DIRECTIONS FOR THIS TASK: Pull every line that includes the word "modThread" out of the data below and copy it.

■ ■ ■ ■

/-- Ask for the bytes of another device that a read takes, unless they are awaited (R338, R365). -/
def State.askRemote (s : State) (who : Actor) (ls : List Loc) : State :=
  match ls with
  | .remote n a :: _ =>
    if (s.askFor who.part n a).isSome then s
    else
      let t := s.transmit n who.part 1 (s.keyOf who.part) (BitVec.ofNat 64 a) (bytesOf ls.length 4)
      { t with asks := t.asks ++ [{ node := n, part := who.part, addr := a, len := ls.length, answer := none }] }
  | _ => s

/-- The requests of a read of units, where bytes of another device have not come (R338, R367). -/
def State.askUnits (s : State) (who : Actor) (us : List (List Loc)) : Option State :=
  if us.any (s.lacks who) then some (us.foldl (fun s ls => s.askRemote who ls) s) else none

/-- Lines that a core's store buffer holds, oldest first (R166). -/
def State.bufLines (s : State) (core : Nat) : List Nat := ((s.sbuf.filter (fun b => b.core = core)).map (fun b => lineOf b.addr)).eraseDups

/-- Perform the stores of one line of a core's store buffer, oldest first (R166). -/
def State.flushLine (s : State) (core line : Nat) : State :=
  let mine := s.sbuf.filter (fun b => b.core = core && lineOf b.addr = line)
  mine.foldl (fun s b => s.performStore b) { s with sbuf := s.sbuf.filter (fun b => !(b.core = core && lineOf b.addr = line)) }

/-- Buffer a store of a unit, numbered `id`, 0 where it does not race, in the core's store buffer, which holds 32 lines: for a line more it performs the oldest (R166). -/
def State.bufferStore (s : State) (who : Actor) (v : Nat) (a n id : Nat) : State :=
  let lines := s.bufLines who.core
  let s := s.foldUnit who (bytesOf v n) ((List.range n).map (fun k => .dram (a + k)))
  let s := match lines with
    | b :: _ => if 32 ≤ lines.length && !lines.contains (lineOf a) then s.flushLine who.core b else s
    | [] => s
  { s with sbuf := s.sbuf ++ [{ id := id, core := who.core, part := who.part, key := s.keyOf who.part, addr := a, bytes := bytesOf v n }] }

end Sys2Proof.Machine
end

■ ■ ■ ■

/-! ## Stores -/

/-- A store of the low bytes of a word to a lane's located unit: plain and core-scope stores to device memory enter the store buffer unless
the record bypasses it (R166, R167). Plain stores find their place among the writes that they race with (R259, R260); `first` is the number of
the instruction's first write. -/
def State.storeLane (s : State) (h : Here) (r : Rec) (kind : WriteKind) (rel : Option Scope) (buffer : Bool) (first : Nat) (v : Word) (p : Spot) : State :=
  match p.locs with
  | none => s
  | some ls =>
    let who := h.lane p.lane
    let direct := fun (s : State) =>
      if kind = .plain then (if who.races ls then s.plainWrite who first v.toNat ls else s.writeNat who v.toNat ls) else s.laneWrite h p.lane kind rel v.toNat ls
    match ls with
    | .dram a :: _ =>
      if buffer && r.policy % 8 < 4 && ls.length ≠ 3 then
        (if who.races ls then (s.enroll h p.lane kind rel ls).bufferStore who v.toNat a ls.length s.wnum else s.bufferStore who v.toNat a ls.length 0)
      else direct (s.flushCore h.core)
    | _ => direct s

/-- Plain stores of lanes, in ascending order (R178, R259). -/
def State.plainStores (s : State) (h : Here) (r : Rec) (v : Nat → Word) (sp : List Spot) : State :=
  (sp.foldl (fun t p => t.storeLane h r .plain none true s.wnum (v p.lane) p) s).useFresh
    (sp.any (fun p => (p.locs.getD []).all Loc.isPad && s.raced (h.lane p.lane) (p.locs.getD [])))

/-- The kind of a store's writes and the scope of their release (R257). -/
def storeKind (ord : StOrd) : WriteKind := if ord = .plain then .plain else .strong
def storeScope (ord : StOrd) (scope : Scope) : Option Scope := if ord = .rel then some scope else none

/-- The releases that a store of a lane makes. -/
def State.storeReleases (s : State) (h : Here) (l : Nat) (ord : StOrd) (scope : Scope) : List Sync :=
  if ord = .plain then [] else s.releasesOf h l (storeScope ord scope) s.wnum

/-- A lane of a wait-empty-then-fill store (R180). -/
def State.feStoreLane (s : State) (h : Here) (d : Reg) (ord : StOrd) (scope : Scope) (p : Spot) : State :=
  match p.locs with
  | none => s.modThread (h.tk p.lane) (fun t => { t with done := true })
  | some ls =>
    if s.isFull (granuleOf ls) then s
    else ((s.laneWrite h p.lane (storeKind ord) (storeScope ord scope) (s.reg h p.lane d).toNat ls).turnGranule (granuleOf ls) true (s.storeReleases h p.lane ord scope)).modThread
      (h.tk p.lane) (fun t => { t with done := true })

■ ■ ■ ■

YOUR RESPONSE:
  | none => s.modThread (h.tk p.lane) (fun t => { t with done := true })
    else ((s.laneWrite h p.lane (storeKind ord) (storeScope ord scope) (s.reg h p.lane d).toNat ls).turnGranule (granuleOf ls) true (s.storeReleases h p.lane ord scope)).modThread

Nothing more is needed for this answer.